### What this task involves
Copy out every line holding the string "vEndProgram" from the records below.

——

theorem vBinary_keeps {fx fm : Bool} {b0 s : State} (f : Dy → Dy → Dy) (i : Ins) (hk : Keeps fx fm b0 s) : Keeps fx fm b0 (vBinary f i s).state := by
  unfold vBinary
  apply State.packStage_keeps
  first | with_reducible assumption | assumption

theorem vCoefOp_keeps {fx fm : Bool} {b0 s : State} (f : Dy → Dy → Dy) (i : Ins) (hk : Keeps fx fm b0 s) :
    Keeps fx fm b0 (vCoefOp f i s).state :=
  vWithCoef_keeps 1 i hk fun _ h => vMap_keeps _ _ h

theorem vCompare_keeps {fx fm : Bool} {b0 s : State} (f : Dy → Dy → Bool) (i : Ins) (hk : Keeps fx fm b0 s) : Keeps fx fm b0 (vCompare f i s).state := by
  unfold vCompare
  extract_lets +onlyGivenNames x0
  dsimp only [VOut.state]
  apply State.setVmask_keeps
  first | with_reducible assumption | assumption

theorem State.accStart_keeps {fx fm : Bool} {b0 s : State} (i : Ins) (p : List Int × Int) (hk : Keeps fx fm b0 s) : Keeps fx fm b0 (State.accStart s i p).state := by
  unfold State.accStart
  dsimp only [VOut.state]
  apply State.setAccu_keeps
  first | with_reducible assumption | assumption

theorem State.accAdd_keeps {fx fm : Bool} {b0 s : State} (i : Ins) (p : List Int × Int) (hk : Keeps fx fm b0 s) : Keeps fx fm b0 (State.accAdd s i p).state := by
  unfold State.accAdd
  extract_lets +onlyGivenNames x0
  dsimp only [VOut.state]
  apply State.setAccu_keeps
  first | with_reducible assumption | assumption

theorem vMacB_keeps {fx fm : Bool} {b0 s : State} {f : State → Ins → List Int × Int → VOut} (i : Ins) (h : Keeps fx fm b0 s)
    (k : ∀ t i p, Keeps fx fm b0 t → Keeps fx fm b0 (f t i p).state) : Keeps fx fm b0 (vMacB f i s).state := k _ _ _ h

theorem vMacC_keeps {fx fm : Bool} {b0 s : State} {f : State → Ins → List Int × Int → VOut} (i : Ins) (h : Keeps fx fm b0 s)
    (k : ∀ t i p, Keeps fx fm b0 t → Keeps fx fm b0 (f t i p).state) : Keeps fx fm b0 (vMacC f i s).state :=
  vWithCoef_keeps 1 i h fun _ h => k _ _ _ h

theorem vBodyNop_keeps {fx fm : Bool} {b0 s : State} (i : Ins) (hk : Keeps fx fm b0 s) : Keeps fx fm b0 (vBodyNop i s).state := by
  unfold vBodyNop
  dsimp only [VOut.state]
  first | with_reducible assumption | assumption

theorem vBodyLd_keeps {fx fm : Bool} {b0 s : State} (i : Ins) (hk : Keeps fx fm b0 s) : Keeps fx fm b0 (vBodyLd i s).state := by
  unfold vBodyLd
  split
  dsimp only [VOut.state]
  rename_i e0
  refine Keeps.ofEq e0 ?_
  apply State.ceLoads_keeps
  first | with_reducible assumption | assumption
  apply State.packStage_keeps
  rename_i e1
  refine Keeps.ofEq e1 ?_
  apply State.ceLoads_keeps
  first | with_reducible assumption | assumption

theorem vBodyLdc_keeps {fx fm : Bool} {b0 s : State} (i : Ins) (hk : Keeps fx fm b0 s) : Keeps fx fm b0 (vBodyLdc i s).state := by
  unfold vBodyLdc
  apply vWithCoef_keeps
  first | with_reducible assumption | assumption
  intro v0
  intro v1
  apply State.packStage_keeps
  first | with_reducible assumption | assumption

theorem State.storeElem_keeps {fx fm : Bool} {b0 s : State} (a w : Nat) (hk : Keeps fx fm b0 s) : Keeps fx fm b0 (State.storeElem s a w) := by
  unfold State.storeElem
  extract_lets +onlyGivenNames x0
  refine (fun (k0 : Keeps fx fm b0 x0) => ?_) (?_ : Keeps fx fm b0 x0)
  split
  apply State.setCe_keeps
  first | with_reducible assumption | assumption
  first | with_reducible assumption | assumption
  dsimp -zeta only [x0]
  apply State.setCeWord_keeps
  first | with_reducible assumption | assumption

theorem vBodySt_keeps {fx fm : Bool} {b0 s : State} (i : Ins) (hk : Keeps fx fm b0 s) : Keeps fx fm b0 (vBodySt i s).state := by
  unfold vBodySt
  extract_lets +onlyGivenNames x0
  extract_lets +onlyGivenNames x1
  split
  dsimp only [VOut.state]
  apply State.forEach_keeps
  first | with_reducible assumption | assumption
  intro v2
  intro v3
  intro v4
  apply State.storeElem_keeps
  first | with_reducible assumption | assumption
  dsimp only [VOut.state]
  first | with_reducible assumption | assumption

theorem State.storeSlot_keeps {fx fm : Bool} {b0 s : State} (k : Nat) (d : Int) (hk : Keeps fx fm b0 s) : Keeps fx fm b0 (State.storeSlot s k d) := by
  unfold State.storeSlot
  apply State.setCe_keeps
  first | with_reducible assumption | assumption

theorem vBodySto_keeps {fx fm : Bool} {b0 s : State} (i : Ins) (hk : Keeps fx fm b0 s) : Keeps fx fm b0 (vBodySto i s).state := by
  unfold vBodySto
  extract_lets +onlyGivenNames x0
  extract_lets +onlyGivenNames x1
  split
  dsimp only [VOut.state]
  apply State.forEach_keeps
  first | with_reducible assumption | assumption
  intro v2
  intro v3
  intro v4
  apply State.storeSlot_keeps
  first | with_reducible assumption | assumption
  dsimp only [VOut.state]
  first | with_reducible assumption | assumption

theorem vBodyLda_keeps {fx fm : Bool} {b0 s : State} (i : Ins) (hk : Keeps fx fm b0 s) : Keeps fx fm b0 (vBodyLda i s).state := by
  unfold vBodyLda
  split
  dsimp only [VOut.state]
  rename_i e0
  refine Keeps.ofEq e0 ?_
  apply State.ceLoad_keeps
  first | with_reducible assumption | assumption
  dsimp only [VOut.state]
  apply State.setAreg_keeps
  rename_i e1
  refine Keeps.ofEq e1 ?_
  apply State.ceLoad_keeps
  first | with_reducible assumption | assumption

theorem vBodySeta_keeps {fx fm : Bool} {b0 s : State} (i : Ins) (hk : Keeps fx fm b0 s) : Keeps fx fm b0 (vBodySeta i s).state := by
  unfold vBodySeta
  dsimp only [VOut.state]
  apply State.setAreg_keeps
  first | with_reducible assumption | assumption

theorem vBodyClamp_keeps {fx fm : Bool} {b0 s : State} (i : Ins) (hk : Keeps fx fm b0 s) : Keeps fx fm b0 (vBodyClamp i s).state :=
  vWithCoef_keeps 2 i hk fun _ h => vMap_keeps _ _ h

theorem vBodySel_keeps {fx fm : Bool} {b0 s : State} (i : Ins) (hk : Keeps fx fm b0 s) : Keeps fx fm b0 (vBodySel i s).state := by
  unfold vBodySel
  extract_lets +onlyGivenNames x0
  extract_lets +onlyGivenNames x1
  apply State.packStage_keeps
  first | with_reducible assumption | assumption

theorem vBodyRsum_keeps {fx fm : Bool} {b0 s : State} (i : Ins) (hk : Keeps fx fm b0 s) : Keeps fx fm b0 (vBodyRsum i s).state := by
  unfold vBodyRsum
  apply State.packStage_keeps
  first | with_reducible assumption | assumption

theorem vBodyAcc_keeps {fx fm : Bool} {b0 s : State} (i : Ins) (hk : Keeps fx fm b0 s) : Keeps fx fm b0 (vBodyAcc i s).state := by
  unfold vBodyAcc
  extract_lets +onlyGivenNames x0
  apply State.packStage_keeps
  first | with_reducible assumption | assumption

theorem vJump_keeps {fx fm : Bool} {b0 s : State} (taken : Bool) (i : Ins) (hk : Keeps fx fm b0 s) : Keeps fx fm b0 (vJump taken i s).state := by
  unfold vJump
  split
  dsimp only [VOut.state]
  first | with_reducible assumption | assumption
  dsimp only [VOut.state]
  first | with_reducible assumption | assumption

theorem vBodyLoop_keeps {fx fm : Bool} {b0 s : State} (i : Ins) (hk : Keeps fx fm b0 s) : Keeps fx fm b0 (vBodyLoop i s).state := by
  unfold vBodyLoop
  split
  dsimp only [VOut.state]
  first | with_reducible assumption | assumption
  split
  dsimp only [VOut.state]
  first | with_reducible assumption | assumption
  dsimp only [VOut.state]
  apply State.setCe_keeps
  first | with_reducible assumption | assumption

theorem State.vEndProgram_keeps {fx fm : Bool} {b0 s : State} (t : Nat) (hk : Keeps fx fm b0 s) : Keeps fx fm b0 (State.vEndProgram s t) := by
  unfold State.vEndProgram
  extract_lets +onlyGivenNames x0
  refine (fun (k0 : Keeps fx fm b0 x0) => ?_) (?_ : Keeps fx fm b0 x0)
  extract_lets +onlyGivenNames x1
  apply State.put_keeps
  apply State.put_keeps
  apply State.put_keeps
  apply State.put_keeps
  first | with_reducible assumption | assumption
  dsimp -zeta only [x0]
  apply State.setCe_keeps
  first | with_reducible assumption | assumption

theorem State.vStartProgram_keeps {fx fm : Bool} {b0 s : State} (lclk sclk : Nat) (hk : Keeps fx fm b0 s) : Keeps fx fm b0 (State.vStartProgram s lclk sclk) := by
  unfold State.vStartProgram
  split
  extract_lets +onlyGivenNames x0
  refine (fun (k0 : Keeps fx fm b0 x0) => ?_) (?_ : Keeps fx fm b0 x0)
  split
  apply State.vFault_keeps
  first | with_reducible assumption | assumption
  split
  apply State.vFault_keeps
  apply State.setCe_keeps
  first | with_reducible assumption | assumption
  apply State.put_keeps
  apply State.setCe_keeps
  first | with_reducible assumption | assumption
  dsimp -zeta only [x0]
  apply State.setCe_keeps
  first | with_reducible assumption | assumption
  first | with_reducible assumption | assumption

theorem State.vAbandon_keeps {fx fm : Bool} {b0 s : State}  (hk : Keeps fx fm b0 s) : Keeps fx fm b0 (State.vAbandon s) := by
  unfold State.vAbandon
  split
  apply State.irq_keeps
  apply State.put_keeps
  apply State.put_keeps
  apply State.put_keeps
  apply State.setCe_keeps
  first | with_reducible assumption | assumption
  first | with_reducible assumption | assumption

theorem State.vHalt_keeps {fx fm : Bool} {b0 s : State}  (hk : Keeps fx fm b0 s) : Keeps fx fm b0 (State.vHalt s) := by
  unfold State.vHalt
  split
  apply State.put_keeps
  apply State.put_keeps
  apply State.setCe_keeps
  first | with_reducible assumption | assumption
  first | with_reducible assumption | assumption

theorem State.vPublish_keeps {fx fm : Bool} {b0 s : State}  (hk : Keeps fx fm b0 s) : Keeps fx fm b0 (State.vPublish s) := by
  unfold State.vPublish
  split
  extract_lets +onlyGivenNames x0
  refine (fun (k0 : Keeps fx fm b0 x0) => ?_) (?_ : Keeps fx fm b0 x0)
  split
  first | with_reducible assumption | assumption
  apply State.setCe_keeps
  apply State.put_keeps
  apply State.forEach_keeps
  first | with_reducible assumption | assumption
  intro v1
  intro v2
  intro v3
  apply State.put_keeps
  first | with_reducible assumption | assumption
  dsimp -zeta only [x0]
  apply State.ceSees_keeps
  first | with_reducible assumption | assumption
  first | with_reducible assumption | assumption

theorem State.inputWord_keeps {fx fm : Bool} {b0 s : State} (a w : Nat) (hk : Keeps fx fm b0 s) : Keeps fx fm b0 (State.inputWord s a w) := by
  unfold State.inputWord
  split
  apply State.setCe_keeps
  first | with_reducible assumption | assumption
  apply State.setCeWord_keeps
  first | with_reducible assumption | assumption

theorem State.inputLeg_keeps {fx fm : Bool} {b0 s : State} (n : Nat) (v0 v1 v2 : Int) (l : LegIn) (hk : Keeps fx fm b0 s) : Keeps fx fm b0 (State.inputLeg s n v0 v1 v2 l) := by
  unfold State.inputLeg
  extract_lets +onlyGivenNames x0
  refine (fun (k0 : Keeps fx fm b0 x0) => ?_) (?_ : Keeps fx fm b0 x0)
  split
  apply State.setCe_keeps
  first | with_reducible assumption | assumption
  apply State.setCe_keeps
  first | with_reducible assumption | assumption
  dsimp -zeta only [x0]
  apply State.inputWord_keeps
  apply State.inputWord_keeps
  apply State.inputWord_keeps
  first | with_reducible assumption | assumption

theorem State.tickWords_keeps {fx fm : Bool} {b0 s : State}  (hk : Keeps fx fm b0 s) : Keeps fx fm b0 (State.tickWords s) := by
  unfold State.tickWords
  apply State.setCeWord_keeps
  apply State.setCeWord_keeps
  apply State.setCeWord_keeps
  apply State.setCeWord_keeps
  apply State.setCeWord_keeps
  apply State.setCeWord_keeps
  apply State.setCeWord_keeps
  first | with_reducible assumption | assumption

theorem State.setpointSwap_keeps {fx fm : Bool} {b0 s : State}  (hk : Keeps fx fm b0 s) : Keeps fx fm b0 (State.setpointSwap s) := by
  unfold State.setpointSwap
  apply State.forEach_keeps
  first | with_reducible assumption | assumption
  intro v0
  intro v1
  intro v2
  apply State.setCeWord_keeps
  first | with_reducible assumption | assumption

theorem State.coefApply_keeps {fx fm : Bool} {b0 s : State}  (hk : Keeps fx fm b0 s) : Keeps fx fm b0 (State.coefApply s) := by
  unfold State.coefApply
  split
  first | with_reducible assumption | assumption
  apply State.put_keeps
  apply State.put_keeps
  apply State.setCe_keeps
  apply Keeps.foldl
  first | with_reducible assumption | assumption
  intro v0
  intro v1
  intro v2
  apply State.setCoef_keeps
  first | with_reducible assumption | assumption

——

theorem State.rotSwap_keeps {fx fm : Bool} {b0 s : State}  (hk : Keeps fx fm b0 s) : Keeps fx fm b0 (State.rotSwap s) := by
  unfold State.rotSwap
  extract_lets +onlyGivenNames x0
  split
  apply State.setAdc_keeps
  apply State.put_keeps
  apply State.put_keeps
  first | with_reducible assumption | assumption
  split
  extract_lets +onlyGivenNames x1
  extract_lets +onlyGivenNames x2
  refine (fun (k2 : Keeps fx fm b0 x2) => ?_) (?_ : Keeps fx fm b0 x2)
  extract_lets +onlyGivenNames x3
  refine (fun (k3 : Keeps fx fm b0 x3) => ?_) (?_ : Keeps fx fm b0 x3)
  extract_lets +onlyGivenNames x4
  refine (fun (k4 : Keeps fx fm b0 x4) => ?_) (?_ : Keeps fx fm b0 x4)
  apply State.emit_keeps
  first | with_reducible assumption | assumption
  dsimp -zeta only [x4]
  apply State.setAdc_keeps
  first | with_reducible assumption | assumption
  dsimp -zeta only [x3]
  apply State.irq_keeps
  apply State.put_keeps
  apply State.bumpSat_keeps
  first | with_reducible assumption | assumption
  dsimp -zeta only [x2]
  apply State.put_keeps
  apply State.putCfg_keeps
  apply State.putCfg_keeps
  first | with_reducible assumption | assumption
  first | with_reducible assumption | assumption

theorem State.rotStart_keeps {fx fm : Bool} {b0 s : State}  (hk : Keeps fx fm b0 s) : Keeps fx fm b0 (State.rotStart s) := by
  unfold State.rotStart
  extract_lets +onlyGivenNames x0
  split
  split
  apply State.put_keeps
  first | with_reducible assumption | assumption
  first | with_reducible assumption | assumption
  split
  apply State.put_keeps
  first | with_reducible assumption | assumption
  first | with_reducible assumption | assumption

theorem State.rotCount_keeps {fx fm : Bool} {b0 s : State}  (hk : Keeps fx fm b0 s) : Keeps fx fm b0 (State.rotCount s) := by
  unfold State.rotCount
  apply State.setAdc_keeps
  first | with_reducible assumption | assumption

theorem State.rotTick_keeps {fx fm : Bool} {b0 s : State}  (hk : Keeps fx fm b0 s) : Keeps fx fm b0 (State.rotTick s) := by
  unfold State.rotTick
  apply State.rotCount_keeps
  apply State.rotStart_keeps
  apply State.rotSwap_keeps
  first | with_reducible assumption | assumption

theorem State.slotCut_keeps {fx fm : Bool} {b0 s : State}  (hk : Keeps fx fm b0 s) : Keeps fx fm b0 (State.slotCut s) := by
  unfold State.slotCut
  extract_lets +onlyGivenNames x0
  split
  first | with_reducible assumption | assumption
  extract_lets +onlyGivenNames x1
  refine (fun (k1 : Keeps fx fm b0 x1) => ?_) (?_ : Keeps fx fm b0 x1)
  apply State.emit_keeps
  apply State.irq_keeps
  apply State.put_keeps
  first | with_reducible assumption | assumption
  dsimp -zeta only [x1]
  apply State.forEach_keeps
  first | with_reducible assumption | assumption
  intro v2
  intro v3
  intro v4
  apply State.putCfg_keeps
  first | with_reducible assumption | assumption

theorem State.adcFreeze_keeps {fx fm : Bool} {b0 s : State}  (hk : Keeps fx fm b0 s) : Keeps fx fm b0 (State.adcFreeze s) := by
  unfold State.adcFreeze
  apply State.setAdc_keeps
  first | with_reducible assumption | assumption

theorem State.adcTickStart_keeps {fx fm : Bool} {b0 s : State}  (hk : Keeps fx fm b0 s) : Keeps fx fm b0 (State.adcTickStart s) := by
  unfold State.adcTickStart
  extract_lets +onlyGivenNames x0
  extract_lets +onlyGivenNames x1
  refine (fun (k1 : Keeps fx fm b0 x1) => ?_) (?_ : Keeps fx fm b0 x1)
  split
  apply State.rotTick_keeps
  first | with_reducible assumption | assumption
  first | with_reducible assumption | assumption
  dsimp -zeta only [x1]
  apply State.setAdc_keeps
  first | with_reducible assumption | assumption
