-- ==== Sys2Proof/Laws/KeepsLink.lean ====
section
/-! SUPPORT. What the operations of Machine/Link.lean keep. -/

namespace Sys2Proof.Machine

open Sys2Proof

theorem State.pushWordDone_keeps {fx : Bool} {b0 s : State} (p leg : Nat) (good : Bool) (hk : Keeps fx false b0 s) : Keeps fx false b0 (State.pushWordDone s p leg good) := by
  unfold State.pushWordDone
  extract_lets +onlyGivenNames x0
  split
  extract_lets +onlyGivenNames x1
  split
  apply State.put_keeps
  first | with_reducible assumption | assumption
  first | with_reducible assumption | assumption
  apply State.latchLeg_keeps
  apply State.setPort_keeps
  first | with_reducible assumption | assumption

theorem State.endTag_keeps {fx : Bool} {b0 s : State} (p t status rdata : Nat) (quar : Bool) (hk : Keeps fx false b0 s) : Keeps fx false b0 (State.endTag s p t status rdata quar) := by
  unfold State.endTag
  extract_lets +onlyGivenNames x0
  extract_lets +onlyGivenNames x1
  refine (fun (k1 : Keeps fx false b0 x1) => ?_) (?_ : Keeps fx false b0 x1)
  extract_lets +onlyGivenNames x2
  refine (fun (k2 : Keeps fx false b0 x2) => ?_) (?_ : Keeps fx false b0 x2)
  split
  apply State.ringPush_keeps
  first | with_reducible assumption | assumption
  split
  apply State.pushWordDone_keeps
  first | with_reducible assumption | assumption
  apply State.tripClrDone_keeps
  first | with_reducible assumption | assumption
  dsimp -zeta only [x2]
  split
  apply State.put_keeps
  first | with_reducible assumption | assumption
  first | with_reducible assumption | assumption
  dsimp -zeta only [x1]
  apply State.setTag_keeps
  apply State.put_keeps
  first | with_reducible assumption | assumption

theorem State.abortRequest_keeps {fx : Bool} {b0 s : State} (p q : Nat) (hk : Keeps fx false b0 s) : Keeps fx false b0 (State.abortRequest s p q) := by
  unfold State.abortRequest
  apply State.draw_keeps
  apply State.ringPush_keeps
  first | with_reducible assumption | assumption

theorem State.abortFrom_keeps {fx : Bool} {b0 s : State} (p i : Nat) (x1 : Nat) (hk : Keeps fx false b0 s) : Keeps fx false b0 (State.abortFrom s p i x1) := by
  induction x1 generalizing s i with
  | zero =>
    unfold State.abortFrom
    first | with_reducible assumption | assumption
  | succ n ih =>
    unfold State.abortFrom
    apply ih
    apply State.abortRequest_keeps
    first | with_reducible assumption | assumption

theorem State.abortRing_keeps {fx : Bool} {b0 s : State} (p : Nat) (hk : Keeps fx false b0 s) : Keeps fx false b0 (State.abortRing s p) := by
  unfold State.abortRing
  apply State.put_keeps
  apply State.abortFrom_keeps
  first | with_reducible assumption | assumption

——

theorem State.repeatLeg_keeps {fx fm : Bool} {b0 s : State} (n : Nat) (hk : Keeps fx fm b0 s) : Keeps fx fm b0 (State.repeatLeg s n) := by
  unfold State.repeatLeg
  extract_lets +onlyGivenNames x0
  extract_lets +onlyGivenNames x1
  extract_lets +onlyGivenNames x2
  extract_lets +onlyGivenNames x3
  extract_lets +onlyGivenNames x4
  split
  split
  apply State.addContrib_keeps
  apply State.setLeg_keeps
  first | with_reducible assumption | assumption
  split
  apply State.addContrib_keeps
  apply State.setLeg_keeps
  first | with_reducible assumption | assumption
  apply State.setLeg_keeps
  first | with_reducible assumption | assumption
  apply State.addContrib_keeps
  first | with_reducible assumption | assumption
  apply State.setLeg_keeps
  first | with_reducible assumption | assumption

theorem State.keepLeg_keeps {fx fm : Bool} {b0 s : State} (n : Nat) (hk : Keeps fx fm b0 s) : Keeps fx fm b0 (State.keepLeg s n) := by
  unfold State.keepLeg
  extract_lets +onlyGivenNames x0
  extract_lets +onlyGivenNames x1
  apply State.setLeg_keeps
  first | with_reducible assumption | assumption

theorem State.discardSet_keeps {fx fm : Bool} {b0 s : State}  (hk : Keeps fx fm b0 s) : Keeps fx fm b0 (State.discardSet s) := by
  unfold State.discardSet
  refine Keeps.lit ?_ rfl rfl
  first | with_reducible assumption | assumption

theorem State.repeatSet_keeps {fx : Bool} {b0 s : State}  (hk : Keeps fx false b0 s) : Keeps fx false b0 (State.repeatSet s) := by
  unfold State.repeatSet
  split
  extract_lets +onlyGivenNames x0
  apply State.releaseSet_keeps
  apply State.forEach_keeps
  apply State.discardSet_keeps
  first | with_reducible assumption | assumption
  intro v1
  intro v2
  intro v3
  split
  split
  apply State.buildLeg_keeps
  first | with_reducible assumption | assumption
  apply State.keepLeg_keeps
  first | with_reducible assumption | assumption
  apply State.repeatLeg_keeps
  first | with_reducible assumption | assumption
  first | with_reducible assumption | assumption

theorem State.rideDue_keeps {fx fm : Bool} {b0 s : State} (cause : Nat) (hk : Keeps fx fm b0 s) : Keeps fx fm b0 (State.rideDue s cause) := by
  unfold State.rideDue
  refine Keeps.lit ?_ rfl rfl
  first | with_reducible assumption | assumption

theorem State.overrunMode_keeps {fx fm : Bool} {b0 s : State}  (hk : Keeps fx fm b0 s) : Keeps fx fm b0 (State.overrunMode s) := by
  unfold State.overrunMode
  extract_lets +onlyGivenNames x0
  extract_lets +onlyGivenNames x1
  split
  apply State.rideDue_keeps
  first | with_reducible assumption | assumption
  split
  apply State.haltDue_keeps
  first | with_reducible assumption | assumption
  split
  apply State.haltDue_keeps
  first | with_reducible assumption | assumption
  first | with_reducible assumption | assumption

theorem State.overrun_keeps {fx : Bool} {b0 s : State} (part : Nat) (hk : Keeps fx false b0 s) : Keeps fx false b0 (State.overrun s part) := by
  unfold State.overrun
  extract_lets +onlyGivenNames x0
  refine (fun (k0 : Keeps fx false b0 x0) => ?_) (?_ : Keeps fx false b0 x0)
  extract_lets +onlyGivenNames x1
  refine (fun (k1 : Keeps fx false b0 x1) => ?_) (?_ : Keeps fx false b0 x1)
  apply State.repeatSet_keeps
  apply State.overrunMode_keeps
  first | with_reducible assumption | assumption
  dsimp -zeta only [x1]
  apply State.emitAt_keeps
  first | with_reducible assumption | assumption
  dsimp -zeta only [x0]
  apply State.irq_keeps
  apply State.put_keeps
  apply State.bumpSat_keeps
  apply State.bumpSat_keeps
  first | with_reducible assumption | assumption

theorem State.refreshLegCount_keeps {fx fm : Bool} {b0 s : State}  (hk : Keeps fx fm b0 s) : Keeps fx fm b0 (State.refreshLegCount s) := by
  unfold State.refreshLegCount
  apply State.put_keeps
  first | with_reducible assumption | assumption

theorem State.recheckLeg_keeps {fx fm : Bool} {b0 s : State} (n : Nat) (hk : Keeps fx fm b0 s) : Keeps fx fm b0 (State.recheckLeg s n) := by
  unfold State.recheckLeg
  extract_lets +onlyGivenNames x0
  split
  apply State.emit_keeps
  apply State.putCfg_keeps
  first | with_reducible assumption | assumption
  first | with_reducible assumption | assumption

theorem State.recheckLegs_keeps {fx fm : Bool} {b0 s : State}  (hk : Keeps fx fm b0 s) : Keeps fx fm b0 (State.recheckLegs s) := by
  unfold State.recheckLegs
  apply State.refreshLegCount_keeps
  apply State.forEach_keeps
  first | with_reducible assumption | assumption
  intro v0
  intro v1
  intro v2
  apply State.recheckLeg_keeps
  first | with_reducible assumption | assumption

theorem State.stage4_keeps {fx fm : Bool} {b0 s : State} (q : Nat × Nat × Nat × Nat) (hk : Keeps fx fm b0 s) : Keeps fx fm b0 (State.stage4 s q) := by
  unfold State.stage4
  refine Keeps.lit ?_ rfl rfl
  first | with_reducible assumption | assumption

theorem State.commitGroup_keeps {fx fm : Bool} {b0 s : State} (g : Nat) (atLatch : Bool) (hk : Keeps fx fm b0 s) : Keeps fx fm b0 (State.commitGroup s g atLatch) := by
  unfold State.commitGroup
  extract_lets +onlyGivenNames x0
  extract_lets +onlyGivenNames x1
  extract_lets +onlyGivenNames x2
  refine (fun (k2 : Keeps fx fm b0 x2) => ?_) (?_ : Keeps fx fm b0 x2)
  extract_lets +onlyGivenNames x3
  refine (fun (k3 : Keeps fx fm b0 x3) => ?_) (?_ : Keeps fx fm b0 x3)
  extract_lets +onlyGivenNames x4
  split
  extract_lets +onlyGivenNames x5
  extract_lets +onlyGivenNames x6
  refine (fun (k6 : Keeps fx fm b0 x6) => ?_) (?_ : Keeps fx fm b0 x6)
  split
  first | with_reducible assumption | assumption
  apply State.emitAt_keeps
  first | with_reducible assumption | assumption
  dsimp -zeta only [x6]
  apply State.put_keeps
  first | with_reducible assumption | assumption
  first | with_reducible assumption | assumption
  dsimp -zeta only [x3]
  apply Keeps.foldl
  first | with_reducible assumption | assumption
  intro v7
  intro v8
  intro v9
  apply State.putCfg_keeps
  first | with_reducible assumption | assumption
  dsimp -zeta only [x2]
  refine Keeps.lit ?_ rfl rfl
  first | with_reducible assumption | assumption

——

### Final answer
theorem State.vEndProgram_keeps {fx fm : Bool} {b0 s : State} (t : Nat) (hk : Keeps fx fm b0 s) : Keeps fx fm b0 (State.vEndProgram s t) := by
  unfold State.vEndProgram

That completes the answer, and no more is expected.